Component	Minimum	Recommended
RAM	Model VRAM × 1.5	Model VRAM × 2
Disk	Model size + 20 GB	SSD with 100+ GB free
CPU	4 cores	8+ cores (for vLLM continuous batching)
GPU	CUDA 11.8+ compatible	NVIDIA Ampere or newer (A100, H100, RTX 4090)

CPU-only inference is possible with Ollama for 7-8B models (Q4 quantization) but is 10-50× slower than GPU. Not recommended for interactive use — the agent loop's built-in step timeout (30s per tool call) may kill requests before the model finishes generating.

Quantization Trade-offs

Quantization	VRAM Savings	Quality Impact	Recommendation
FP16	Baseline	None	Best quality, if you have VRAM
Q8	~45% reduction	Minimal (< 1% accuracy loss)	Good default for production
Q4	~70% reduction	Noticeable on complex queries	Acceptable for development, risky for production
Q2	~85% reduction	Significant degradation	Not recommended — tool calling becomes unreliable

Compatibility Matrix

Tested model and inference server combinations for Atlas. Tool calling is the critical requirement — without it, Atlas cannot function.

Legend

✅ Works — tool calling, streaming, and SQL generation all function correctly
⚠️ Partial — works but with known limitations (see notes)
❌ Fails — tool calling broken or too unreliable for use

Ollama

Model	Tool Calling	Streaming	Notes
Llama 3.1 70B	✅	✅	Best self-hosted option for Ollama
Llama 3.1 8B	✅	✅	Good for development
Qwen 2.5 72B	✅	✅	Strong tool calling
Qwen 2.5 7B	✅	✅	Good tool calling for its size
Mistral Large	✅	✅	Requires significant VRAM
Mistral 7B (v0.3)	⚠️	✅	Tool calling works but sometimes malformed — retries help
DeepSeek V3	⚠️	✅	Requires Ollama 0.5+; large VRAM requirement
Phi-3 Medium (14B)	⚠️	✅	Tool calling inconsistent — not recommended for Atlas
CodeLlama 34B	❌	✅	No tool calling support
Llama 2 (any size)	❌	✅	No tool calling support

vLLM

Model	Tool Calling	Streaming	Notes
Llama 3.1 70B	✅	✅	Best production option — use `--tool-call-parser hermes`
Llama 3.1 8B	✅	✅	Use `--tool-call-parser hermes`
Qwen 2.5 72B	✅	✅	Use `--tool-call-parser hermes`
Qwen 2.5 7B	✅	✅	Use `--tool-call-parser hermes`
Mistral Large	✅	✅	Use `--tool-call-parser mistral`
Mistral 7B (v0.3)	⚠️	✅	Tool calling less reliable than 70B+ models
DeepSeek V3	✅	✅	Requires FP8 or multi-GPU; use `--tool-call-parser hermes`

vLLM requires --enable-auto-tool-choice and a --tool-call-parser flag. The parser must match the model's chat template. Most Llama and Qwen models use hermes; Mistral models use mistral.

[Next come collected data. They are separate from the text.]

-- ==== Sys2Proof/Machine/Dispatch.lean ====
section
/-! DEFINITION. The meaning of each command, one arm for each constructor of Instr (30_encoding.md R93). -/

namespace Sys2Proof.Machine

def exec (i : Instr) (s : State) : Host.Outcome State Fault Refusal :=
  match i with
  | .nop => Sys2Proof.Machine.execNop s
  | .clear => Sys2Proof.Machine.execClear s
  | .push sym => Sys2Proof.Machine.execPush sym s
  | .rdfreq sym => Sys2Proof.Machine.execRdfreq sym s
  | .build => Sys2Proof.Machine.execBuild s
  | .rdnode idx => Sys2Proof.Machine.execRdnode idx s
  | .canon => Sys2Proof.Machine.execCanon s
  | .lookup sym => Sys2Proof.Machine.execLookup sym s
  | .enc sym => Sys2Proof.Machine.execEnc sym s
  | .flush => Sys2Proof.Machine.execFlush s

end Sys2Proof.Machine
end

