-- ==== Sys2Proof/Machine/HostNotation.lean ====
section
/-! DEFINITION. The host's notation (30_encoding.md R97) and the expansions of its pseudo-instructions (R98) as turns.
A host polls until it reads what it waits for; how often it polls depends on when the Engine completes, which the spec
leaves free (40_control.md R111, 70_reset_and_hazards.md R228), so the number of polls that read BUSY = 1 is an argument
here, one for each issue (DESIGN CHOICE, notes/assumptions/15.md). -/

namespace Sys2Proof.Machine

/-- The byte offset of a register (20_memory.md R61); for `reserved`, the first reserved offset. -/
def regOffset : Reg → Nat
  | .id => 0x00
  | .version => 0x04
  | .config => 0x08
  | .cmd => 0x0C
  | .status => 0x10
  | .errFlags => 0x14
  | .res0 => 0x18
  | .res1 => 0x1C
  | .res2 => 0x20
  | .total => 0x24
  | .nsym => 0x28
  | .treeInfo => 0x2C
  | .encCount => 0x30
  | .outBitsLo => 0x34
  | .outBitsHi => 0x38
  | .outData => 0x3C
  | .maxlen => 0x40
  | .reserved => 0x44

/-- `MemRead(HENC_BASE+off, 4)` (00_scope.md R9). -/
def readAt (p : Params) (off : Nat) : Access := { dir := .read, addr := p.hencBase + off, size := 4, full := true }

/-- `MemWrite(HENC_BASE+off, 4, v)` (00_scope.md R9). -/
def writeAt (p : Params) (off : Nat) (v : Word) : Access :=
  { dir := .write v, addr := p.hencBase + off, size := 4, full := true }

/-- `RD <reg>` (30_encoding.md R97). -/
def rd (p : Params) (r : Reg) : Turn := .host (readAt p (regOffset r))

/-- `WR <reg>, <value>` (30_encoding.md R97). -/
def wr (p : Params) (r : Reg) (v : Word) : Turn := .host (writeAt p (regOffset r) v)

/-- `WAIT` (30_encoding.md R98) when `polls` reads find the block busy before the Engine completes. -/
def waitTurns (p : Params) (polls : Nat) : List Turn :=
  List.replicate polls (rd p .status) ++ [.engine, rd p .status]

/-- `.word v` (30_encoding.md R98). -/
def wordTurns (p : Params) (polls : Nat) (v : Word) : List Turn := wr p .cmd v :: waitTurns p polls

/-- A command as a statement (30_encoding.md R98). -/
def commandTurns (p : Params) (polls : Nat) (i : Instr) : List Turn := wordTurns p polls (encode i)

/-- `PUSHS "s"` (30_encoding.md R98). Each byte stands with the number of polls of its own PUSH: the numbers of one string
are independent (40_control.md R111, 70_reset_and_hazards.md R228; DESIGN CHOICE, notes/assumptions/15.md). -/
def pushsTurns (p : Params) (bytes : List (Byte × Nat)) : List Turn :=
  bytes.flatMap fun b => commandTurns p b.2 (.push b.1)

/-- `ENCS "s"` (30_encoding.md R98). Each byte stands with the number of polls of its own ENC: the numbers of one string
are independent (40_control.md R111, 70_reset_and_hazards.md R228; DESIGN CHOICE, notes/assumptions/15.md). -/
def encsTurns (p : Params) (bytes : List (Byte × Nat)) : List Turn :=
  bytes.flatMap fun b => commandTurns p b.2 (.enc b.1)

/-- `DRAIN` (30_encoding.md R98) of a FIFO that holds `n` bytes: `n` reads with bit 8 = 1 and the one without. -/
def drainTurns (p : Params) (n : Nat) : List Turn := List.replicate (n + 1) (rd p .outData)

/-- `CLRERR` (30_encoding.md R98). -/
def clrErrTurn (p : Params) : Turn := wr p .errFlags 0x000000FE#32

end Sys2Proof.Machine
end

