/-- 20_memory.md R64: a write of ERR_FLAGS while idle clears the bits written with 1 and no others. -/
def Obligations.ErrFlagsAreWriteOneToClear : Prop :=
  ∀ (s : State) (v : Word) (rest : List Turn),
    s.turns = .host (writeAt s.params 0x14 v) :: rest → s.busy = false →
    ∃ t, step s = .next t ∧ t = { s with turns := rest, errFlags := t.errFlags } ∧
      ∀ k, 1 ≤ k → k ≤ 7 → t.errFlags.getLsbD (k - 1) = (s.errFlags.getLsbD (k - 1) && !v.getLsbD k)

/-- 60_exceptions.md R204: a write of CMD or ERR_FLAGS while busy sets bit 7 of ERR_FLAGS and changes nothing else; a
write to another offset while busy is ignored with no flag. -/
def Obligations.WritesWhileBusyAreDiscarded : Prop :=
  ∀ (s : State) (off : Nat) (v : Word) (rest : List Turn), off % 4 = 0 → off < 256 →
    s.turns = .host (writeAt s.params off v) :: rest → s.busy = true →
    (off = 0x0C ∨ off = 0x14 → step s = .next { s with turns := rest, errFlags := s.errFlags ||| 0b1000000#7 }) ∧
    (off ≠ 0x0C → off ≠ 0x14 → step s = .next { s with turns := rest })

/-- 20_memory.md R62: exactly the accesses that are not aligned, 4 bytes wide, whole and inside the window are refused as
a host fault that names them. -/
def Obligations.UndefinedAccessesFaultByName : Prop :=
  ∀ (s : State) (a : Access) (rest : List Turn), s.turns = .host a :: rest →
    ((∃ off, off % 4 = 0 ∧ off < 256 ∧ a.addr = s.params.hencBase + off ∧ a.size = 4 ∧ a.full = true) →
      ∃ t, step s = .next t) ∧
    (¬ (∃ off, off % 4 = 0 ∧ off < 256 ∧ a.addr = s.params.hencBase + off ∧ a.size = 4 ∧ a.full = true) →
      step s = .fault (.hostBadAccess a))

/-- 20_memory.md R67: every host access but a CMD write, an ERR_FLAGS write and an OUT_DATA read leaves the block as it is;
only the host's read value and the draw counter may change. -/
def Obligations.OnlyThreeAccessesChangeTheBlock : Prop :=
  ∀ (s t : State) (a : Access) (rest : List Turn), s.turns = .host a :: rest → step s = .next t →
    (∀ v, a ≠ writeAt s.params 0x0C v) → (∀ v, a ≠ writeAt s.params 0x14 v) → a ≠ readAt s.params 0x3C →
    t = { s with turns := rest, rdata := t.rdata, draws := t.draws }

/-- 60_exceptions.md R211: an access by a second master is refused. -/
def Obligations.SecondMasterIsRefused : Prop :=
  ∀ (s : State) (a : Access) (rest : List Turn), s.turns = .otherMaster a :: rest →
    step s = .refused (.secondMaster a)

/-- 70_reset_and_hazards.md R220: a reset sets every field of the block to its reset value and discards a pending command,
from any state. The fields it keeps are the model's own (notes/assumptions/10.md). -/
def Obligations.ResetDiscardsEverything : Prop :=
  ∀ (s : State) (rest : List Turn), s.turns = .reset :: rest →
    step s = .next { State.reset with params := s.params, turns := rest, rdata := s.rdata, draws := s.draws }

/-! ### Whole-machine rules -/

/-- 10_state.md R28: only a successful RDFREQ, RDNODE, LOOKUP or CLEAR, and a reset, change the result registers. -/
def Obligations.OnlyReadbackWritesTheResults : Prop :=
  ∀ s t : State, step s = .next t → (t.res0, t.res1, t.res2) ≠ (s.res0, s.res1, s.res2) →
    s.turns.head? = some .reset ∨
    (engineNext s = true ∧ t.lastErr = .ok ∧ ∃ w i, s.cmdq = some w ∧ decode w = .command i ∧
      (i = .clear ∨ (∃ sym, i = .rdfreq sym) ∨ (∃ idx, i = .rdnode idx) ∨ ∃ sym, i = .lookup sym))

/-- 10_state.md R47 item 9: outside HIST only CLEAR and a reset change `freq`, `total` and `nsym`; in HIST also a PUSH. -/
def Obligations.OnlyPushCounts : Prop :=
  ∀ s t : State, step s = .next t → (t.freq, t.total, t.nsym) ≠ (s.freq, s.total, s.nsym) →
    s.turns.head? = some .reset ∨
    (engineNext s = true ∧ t.lastErr = .ok ∧ ∃ w, s.cmdq = some w ∧
      (decode w = .command .clear ∨ (s.phase = .hist ∧ ∃ sym, decode w = .command (.push sym))))

/-- 10_state.md R27: only a write of ERR_FLAGS while idle with a 1 in its place, and a reset, clear a sticky bit. -/
def Obligations.StickyBitsAreClearedByTheHostOnly : Prop :=
  ∀ (s t : State) (k : Nat), step s = .next t → 1 ≤ k → k ≤ 7 →
    s.errFlags.getLsbD (k - 1) = true → t.errFlags.getLsbD (k - 1) = false →
    s.turns.head? = some .reset ∨
    (s.busy = false ∧ ∃ v, s.turns.head? = some (.host (writeAt s.params 0x14 v)) ∧ v.getLsbD k = true)

/-- 00_scope.md R7, 10_state.md R22: the parameters are no state; no step changes them. -/
def Obligations.ParametersNeverChange : Prop :=
  ∀ s t : State, step s = .next t → t.params = s.params

/-- 10_state.md R47: the invariant holds at reset. -/
def Obligations.ResetMeetsTheInvariant : Prop := Inv State.reset

/-- 10_state.md R47: every step, of the Host, the Engine or Reset, keeps the invariant. -/
def Obligations.EveryStepKeepsTheInvariant : Prop :=
  ∀ s t : State, Inv s → step s = .next t → Inv t

/-- 10_state.md R47 items 3, 4 and 5, from the invariant: the arena's size after BUILD, which symbols have a length (in
the phases after BUILD, notes/assumptions/12.md), and `maxlen`. -/
def Obligations.InvariantGivesTheTreeItems : Prop :=
  ∀ s : State, Inv s →
    (s.phase ≠ .hist → s.nnodes = (if s.nsym = 0#9 then 0 else 2 * s.nsym.toNat - 1)) ∧
    (s.phase ≠ .hist → ∀ sym, 0 < (readSym s.len sym).toNat ↔ 0 < (readSym s.freq sym).toNat) ∧
    (∀ sym, readSym s.len sym ≤ s.maxlen) ∧ (∃ sym, readSym s.len sym = s.maxlen)

/-! ### Host programs -/

/-- 30_encoding.md R98, 40_control.md R111: from an idle state, a command as a statement, with any number of polls before
the Engine completes, ends with the command's effect and a read of STATUS with bit 0 = 0. -/
def Obligations.CommandStatementEndsIdle : Prop :=
  ∀ (s t : State) (i : Instr) (polls : Nat) (rest : List Turn), s.busy = false →
    s.turns = commandTurns s.params polls i ++ rest →
    exec i { s with turns := rest } = .next t →
    ∃ rdata draws, rdata.getLsbD 0 = false ∧
      core.run (polls + 3) s = .next { t with cmdq := none, rdata := rdata, draws := draws }

/-- 30_encoding.md R98, 20_memory.md R65, 10_state.md R45: draining an idle block's FIFO reads its bytes in order and ends
with a read without bit 8. -/
def Obligations.DrainReadsTheFifoInOrder : Prop :=
  ∀ (s : State) (rest : List Turn), s.busy = false → s.turns = drainTurns s.params s.ofifo.length ++ rest →
    core.run (s.ofifo.length + 1) s =
      .next { s with turns := rest, ofifo := [], payload := s.payload ++ s.ofifo, rdata := 0#32 }
end

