/-- Settles O33: `stream_encodeSymbol` for the ENC that passes its checks. -/
theorem encAppendsTheCodeToTheStream : Obligations.EncAppendsTheCodeToTheStream := by
  intro s sym hphase hcode hcount hroom
  have hbody : bodyOf (.enc sym) s = .ok (encodeSymbol sym s) :=
    (if_neg hcode).trans ((if_neg hcount).trans (if_neg (Nat.not_lt.2 hroom)))
  exact ⟨_, _, exec_of_ok (by rw [hphase]; rfl) hbody, rfl, length_pack_bytes _ _ _ _, encodeSymbol_accN_toNat sym s,
    encodeSymbol_acc_lt sym s, stream_encodeSymbol sym s⟩

/-- Settles O36, exit by exit of FLUSH's body. -/
theorem flushPadsAndEndsTheStream : Obligations.FlushPadsAndEndsTheStream := by
  intro s hphase
  have hl : legal .flush s.phase = true := by rw [hphase]; rfl
  have hpos : s.accN ≠ 0#3 → 0 < s.accN.toNat := fun h => by bv_omega
  refine ⟨fun hzero => ?_, fun hpartial hroom => ?_, fun hpartial hfull => ?_⟩
  · have hnone : ¬ 0 < s.accN.toNat := by rw [hzero]; decide
    exact exec_of_ok (i := .flush) (s' := { s with phase := .done }) hl (if_neg hnone)
  · exact ⟨_, flushByte s, exec_of_ok (i := .flush) hl ((if_pos (hpos hpartial)).trans (if_neg hroom)), rfl,
      stream_flush s⟩
  · exact exec_of_error (i := .flush) hl ((if_pos (hpos hpartial)).trans (if_pos hfull))

/-- Settles O37, by induction on the symbols: each ENC appends its code, and draining keeps the stream. -/
theorem encodePassAppendsEveryCode : Obligations.EncodePassAppendsEveryCode := by
  intro xs
  induction xs with
  | nil =>
    rintro s t h
    obtain rfl : s = t := by simpa [encodePass] using h
    simp
  | cons x rest ih =>
    obtain ⟨sym, pops⟩ := x
    intro s t h
    have hframe := popBytes_frame pops (succeed (encodeSymbol sym s))
    have hemitted := emitted_popBytes pops (succeed (encodeSymbol sym s))
    have hpass := ih _ t (encodePass_cons h)
    generalize popBytes pops (succeed (encodeSymbol sym s)) = u at hframe hemitted hpass
    have hstream : stream u = stream s ++ symbolBits s.len s.code sym := by
      rw [← stream_encodeSymbol, stream, hemitted, hframe]
      rfl
    have hlen : u.len = s.len := by rw [hframe]; rfl
    have hcode : u.code = s.code := by rw [hframe]; rfl
    have hfreq : u.freq = s.freq := by rw [hframe]; rfl
    have hbits : u.outBits = s.outBits + (readSym s.len sym).setWidth 64 := by rw [hframe]; rfl
    have hcount : u.encCount = s.encCount + 1#32 := by rw [hframe]; rfl
    rw [hstream, hlen, hcode, hfreq, hbits, hcount] at hpass
    obtain ⟨hstream', hbits', hcount', hlen', hcode', hfreq'⟩ := hpass
    refine ⟨?_, ?_, ?_, hlen', hcode', hfreq'⟩
    · rw [hstream', List.append_assoc]
      rfl
    · rw [hbits', List.map_cons, List.sum_cons, BitVec.ofNat_add, BitVec.ofNat_toNat, BitVec.add_assoc]
    · rw [hcount', List.length_cons, Nat.add_comm, BitVec.ofNat_add, BitVec.add_assoc]

end Sys2Proof.Proofs
end

section
/-! PROOFS. The merge loop of the tree builder: the order of keys, and what holds of the arena and the priority
structure after every round (42_tree_builder.md R142 to R145, R151). -/

-- One declaration after another: this keeps the compile of the whole text within its memory.
set_option Elab.async false

namespace Sys2Proof.Machine

/-! ### The order of keys -/

theorem before_iff {a b : Key} : a.before b = true ↔ a.w < b.w ∨ (a.w = b.w ∧ a.idx < b.idx) := by
  simp [Key.before]

theorem before_trans {a b c : Key} (hab : a.before b = true) (hbc : b.before c = true) : a.before c = true := by
  rw [before_iff] at *
  bv_omega

theorem before_of_not_before {a b : Key} (hne : a.idx ≠ b.idx) (h : ¬ a.before b = true) : b.before a = true := by
  rw [before_iff] at *
  bv_omega

/-- What is removed comes before all that is left, by the place of the least key: the head or the rest. -/
theorem popLeast_before {ks rest : List Key} {k : Key} (h : popLeast ks = some (k, rest))
    (hnodup : (ks.map Key.idx).Nodup) : ∀ k' ∈ rest, k.before k' = true := by
  induction ks generalizing k rest with
  | nil => simp [popLeast] at h
  | cons x xs ih =>
    rw [List.map_cons, List.nodup_cons] at hnodup
    obtain ⟨hx, hxs⟩ := hnodup
    simp only [popLeast] at h
    split at h
    · simp only [Option.some.injEq, Prod.mk.injEq] at h
      obtain ⟨-, rfl⟩ := h
      simp
    · next m r hm =>
      have hleast := ih hm hxs
      have hperm := perm_of_popLeast hm
      split at h
      · next hxm =>
        simp only [Option.some.injEq, Prod.mk.injEq] at h
        obtain ⟨rfl, rfl⟩ := h
        intro k' hk'
        rcases List.mem_cons.1 (hperm.mem_iff.1 hk') with rfl | hr
        · exact hxm
        · exact before_trans hxm (hleast k' hr)
      · next hxm =>
        simp only [Option.some.injEq, Prod.mk.injEq] at h
        obtain ⟨rfl, rfl⟩ := h
        have hm_mem : m.idx ∈ xs.map Key.idx := List.mem_map_of_mem (hperm.mem_iff.2 List.mem_cons_self)
        intro k' hk'
        rcases List.mem_cons.1 hk' with rfl | hr
        · exact before_of_not_before (fun heq => hx (heq ▸ hm_mem)) hxm
        · exact hleast k' hr

/-! ### The invariant of the merge loop -/

/-- Node `i` of an arena joins two earlier nodes, the lesser key as left child, and both come before every earlier
node that has no parent once node `i` is made (42_tree_builder.md R143, R144). -/
def JoinsLeastKeys (arena : List Node) (i : Nat) (n : Node) : Prop :=
  n.left.toNat < i ∧ n.right.toNat < i ∧
  ∃ l r, arena[n.left.toNat]? = some l ∧ arena[n.right.toNat]? = some r ∧ n.w = l.w + r.w ∧
    (l.w < r.w ∨ (l.w = r.w ∧ n.left.toNat < n.right.toNat)) ∧
    ∀ (j : Nat) (m : Node), j < i → arena[j]? = some m → j ∉ childrenBefore arena (i + 1) →
      r.w < m.w ∨ (r.w = m.w ∧ n.right.toNat < j)

/-- The internal nodes of an arena, in order. -/
def internals (arena : List Node) : List Node := arena.filter fun n => n.kind = .internal

/-- What every round of the merge loop keeps: the leaves stay in front of the internal nodes, an arena entry is a child
of exactly one internal node or has exactly one key, keys carry the weights of their entries, and the weight of the
leaves is conserved at the width of a weight. -/
structure MergeInv (leaves arena : List Node) (active : List Key) : Prop where
  grown : ∃ inner, arena = leaves ++ inner ∧ ∀ m ∈ inner, m.kind = .internal ∧ m.sym = 0#8 ∧ m.depth = 0#8
  size : arena.length + active.length = 2 * leaves.length
  owned : (childrenOf (internals arena) ++ active.map Key.idx).Perm (List.range arena.length)
  weights : ∀ k ∈ active, ∃ m, arena[k.idx]? = some m ∧ m.w = k.w
  joins : ∀ i m, arena[i]? = some m → m.kind = .internal → JoinsLeastKeys arena i m
  conserved : (active.map fun k => k.w.toNat).sum % 2 ^ 32 = (leaves.map fun m => m.w.toNat).sum % 2 ^ 32

theorem internals_append (ms ns : List Node) : internals (ms ++ ns) = internals ms ++ internals ns :=
  List.filter_append ..

theorem internals_of_leaves {leaves : List Node} (h : ∀ m ∈ leaves, m.kind = .leaf) : internals leaves = [] :=
  List.filter_eq_nil_iff.2 fun m hm => by simp [h m hm]

theorem childrenBefore_length (arena : List Node) : childrenBefore arena arena.length = childrenOf (internals arena) :=
  childrenBefore_of_length_le (Nat.le_refl _)

theorem childrenBefore_append (arena ns : List Node) {i : Nat} (h : i ≤ arena.length) :
    childrenBefore (arena ++ ns) i = childrenBefore arena i := by
  rw [childrenBefore, childrenBefore, List.take_append_of_le_length h]

/-- Entries that come later do not matter to a node. -/
theorem joinsLeastKeys_append {arena : List Node} {i : Nat} {n : Node} (h : JoinsLeastKeys arena i n)
    (hi : i < arena.length) (ns : List Node) : JoinsLeastKeys (arena ++ ns) i n := by
  obtain ⟨hleft, hright, l, r, hl, hr, hw, hlr, hrest⟩ := h
  refine ⟨hleft, hright, l, r, ?_, ?_, hw, hlr, fun j m hj hm hchild => ?_⟩
  · rw [List.getElem?_append_left (by omega), hl]
  · rw [List.getElem?_append_left (by omega), hr]
  · rw [List.getElem?_append_left (by omega)] at hm
    rw [childrenBefore_append arena ns (by omega)] at hchild
    exact hrest j m hj hm hchild

section
variable {leaves arena : List Node} {active : List Key}

theorem MergeInv.idx_nodup (h : MergeInv leaves arena active) : (active.map Key.idx).Nodup :=
  (List.nodup_append.1 (h.owned.nodup_iff.2 List.nodup_range)).2.1

theorem MergeInv.idx_lt (h : MergeInv leaves arena active) {k : Key} (hk : k ∈ active) : k.idx < arena.length :=
  List.mem_range.1 (h.owned.mem_iff.1 (List.mem_append_right _ (List.mem_map_of_mem hk)))

/-- Seeding: every leaf has its key and no parent (42_tree_builder.md R141, R142). -/
theorem mergeInv_seed (hleaf : ∀ m ∈ leaves, m.kind = .leaf) : MergeInv leaves leaves (leafKeys leaves) where
  grown := ⟨[], by simp, by simp⟩
  size := by
    rw [length_leafKeys]
    omega
  owned := by
    rw [internals_of_leaves hleaf]
    simp [leafKeys, childrenOf, Function.comp_def, List.range_eq_range']
  weights := by
    intro k hk
    simp only [leafKeys, List.mem_map, Prod.exists, List.mk_mem_zipIdx_iff_getElem?] at hk
    obtain ⟨m, i, hm, rfl⟩ := hk
    exact ⟨m, hm, rfl⟩
  joins := fun i m hm hkind => by simp [hleaf m (List.mem_of_getElem? hm)] at hkind
  conserved := by
    have hmap : (leafKeys leaves).map (fun k => k.w.toNat) = leaves.map fun m => m.w.toNat := by
      conv_rhs => rw [← List.zipIdx_map_fst 0 leaves, List.map_map]
      rw [leafKeys, List.map_map]
      rfl
    rw [hmap]
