-- ==== Sys2Proof/Machine/Link.lean ====
section
/-! DEFINITION. The branches and the Station Table (chapter 8): settings, states, the fault watch, rounds and polls, the
judging of a reply, its handling, and the station records. -/

namespace Sys2Proof.Machine

/-! ## Rounds (R159) -/

/-- A station is due in a round: UNKNOWN or PRESENT, or SILENT in a round whose count is a multiple of 8. -/
def stationDue (roundCount : Byte) (st : Station) : Bool :=
  st.link != .silent || roundCount.toNat % Config.silentEvery == 0

/-- The record is a station of the branch, due in the round, with an address above the one last polled. -/
def pollable (b : Fin 4) (roundCount : Byte) (last : Nat) (x : Option Station) : Bool :=
  match x with
  | some st => st.branch == b && last < st.address && stationDue roundCount st
  | none => false

/-- The record with the lower address of the best so far and another pollable one. -/
def lowerAddress (best : Option (Fin 48 × Station)) (e : Fin 48 × Station) : Option (Fin 48 × Station) :=
  match best with
  | none => some e
  | some x => if e.2.address < x.2.address then some e else some x

/-- The next station of a round: the lowest address above the one last polled, as the table stands. -/
def nextStation (b : Fin 4) (last : Nat) (s : State) : Option (Fin 48 × Station) :=
  (s.stations.entries.filterMap fun e =>
      match e.2 with
      | some st => if pollable b (s.branches.read b).roundCount last (some st) then some (e.1, st) else none
      | none => none).foldl lowerAddress none

/-- A branch's activity replaced. -/
def setActivity (b : Fin 4) (a : Activity) (s : State) : State := changeBranch b (fun br => { br with activity := a }) s

/-- The round goes on above an address, or ends and its round gap begins (R159). -/
def continueRound (b : Fin 4) (last : Nat) (s : State) : State :=
  if (nextStation b last s).isSome then setActivity b (.inRound last) s else setActivity b (.gap true) s

/-- A round begins (R159). -/
def beginRound (b : Fin 4) (s : State) : State := continueRound b 0 s

/-! ## Polls (R160) -/

/-- The item a poll carries, the first that applies (R160). -/
def Station.pollItem (st : Station) : PollItem :=
  match st.answers with
  | a :: _ => .answer a
  | [] =>
    if st.resync then .resync
    else
      match st.notices with
      | q :: _ => .notice q.notice
      | [] => .nothing

/-- The record with the carried item marked by its identity in the queue (R160, R171). -/
def Station.markCarried (st : Station) : Station :=
  { st with
    resyncCarried := decide (st.pollItem = .resync)
    notices :=
      match st.notices with
      | [] => []
      | q :: rest =>
        { q with carried := decide (st.pollItem = .notice q.notice) } :: rest.map fun x => { x with carried := false } }

/-- A poll of a station is formed: the item chosen, TXEN asserted (which ends any watched run of space, R157), and its
characters put on the line (R153, R154, R160). -/
def formPoll (b : Fin 4) (r : Fin 48) (st : Station) (s : State) : State :=
  changeStation r Station.markCarried
    (changeBranch b
      (fun br =>
        { br with
          activity := .sending { station := r, address := st.address, item := st.pollItem, stationGone := false }
          txen := true
          spaceRun := false
          txFrame := pollFrame st.address s.engine.defer st.pollItem }) s)

/-- The polls in progress of a record that is removed, or moved to another branch or address, are marked so that their
replies are not taken (R161). -/
def orphanPolls (r : Fin 48) (s : State) : State :=
  { s with
    branches :=
      s.branches.each fun br =>
        { br with
          activity :=
            match br.activity with
            | .sending p => .sending (if p.station = r then { p with stationGone := true } else p)
            | .listening p rx seen => .listening (if p.station = r then { p with stationGone := true } else p) rx seen
            | .idle => .idle
            | .inRound l => .inRound l
            | .quiet l => .quiet l
            | .gap a => .gap a } }

/-- Polling on a branch ends in the event; a poll in progress is abandoned: no failure, no item removed, no link state
changed (R156, R158). Its characters, if still being sent, are finished under TXEN. -/
def stopPolling (b : Fin 4) (s : State) : State := setActivity b .idle s

/-! ## Failures (R161, R162) -/

/-- The station's record after a failed poll: the failure count rises to at most 4, where the link is SILENT (R162). -/
def Station.failed (st : Station) : Station :=
  { st with
    failures := min (st.failures + 1) Config.failureLimit
    link := if Config.failureLimit ≤ st.failures + 1 then .silent else st.link }

/-- The failure of a poll counted at its station, unless that record is gone (R162, log entry 8). -/
def countFailure (p : Poll) (s : State) : State :=
  if p.stationGone then s else changeStation p.station Station.failed s

/-- A poll fails; the branch waits for a quiet line (R162). -/
def failPoll (b : Fin 4) (p : Poll) (s : State) : State := setActivity b (.quiet p.address) (countFailure p s)

/-! ## Accepted replies (R163, R164, R171) -/

/-- The item a poll carried is removed (R171). -/
def Station.removeItem (item : PollItem) (st : Station) : Station :=
  match item with
  | .nothing => st
  | .answer _ => { st with answers := st.answers.tail }
  | .resync => if st.resyncCarried then { st with resync := false, resyncCarried := false } else st
  | .notice _ => { st with notices := st.notices.filter fun q => !q.carried }

/-- Steps 1 and 2 of the handling of a valid reply (R163). -/
def Station.acceptReply (item : PollItem) (st : Station) : Station :=
  Station.removeItem item { st with link := .present, failures := 0 }

/-- A frame that names a channel goes to its handler; a channel above 63 is answered REFUSED UNKNOWN_CHANNEL with that
channel (R164). -/
def withChannel (r : Fin 48) (ch : Byte) (handle : Fin 64 → State → State) (s : State) : State :=
  match numberBelow 64 ch.toNat with
  | some c => handle c s
  | none => giveAnswer r (.refused ch .unknownChannel) s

TGI (Text Generation Inference)

Model	Tool Calling	Streaming	Notes
Llama 3.1 70B	✅	✅	Requires TGI v2.0+
Llama 3.1 8B	✅	✅	Requires TGI v2.0+
Qwen 2.5 72B	⚠️	✅	Tool calling works but output format can vary
Qwen 2.5 7B	⚠️	✅	Same as 72B — format inconsistencies
Mistral Large	✅	✅	Good TGI support
Mistral 7B	⚠️	✅	Inconsistent tool calling

Docker Compose Profiles

Pre-built Docker Compose files for common self-hosted setups. All include Atlas API + Postgres + demo data.

Ollama

# Start with default model (Llama 3.1 8B)
docker compose -f examples/docker/docker-compose.ollama.yml up

# Use a different model
OLLAMA_MODEL=qwen2.5:72b docker compose -f examples/docker/docker-compose.ollama.yml up

Included services: Postgres, Ollama (with GPU passthrough), model auto-pull, Atlas API.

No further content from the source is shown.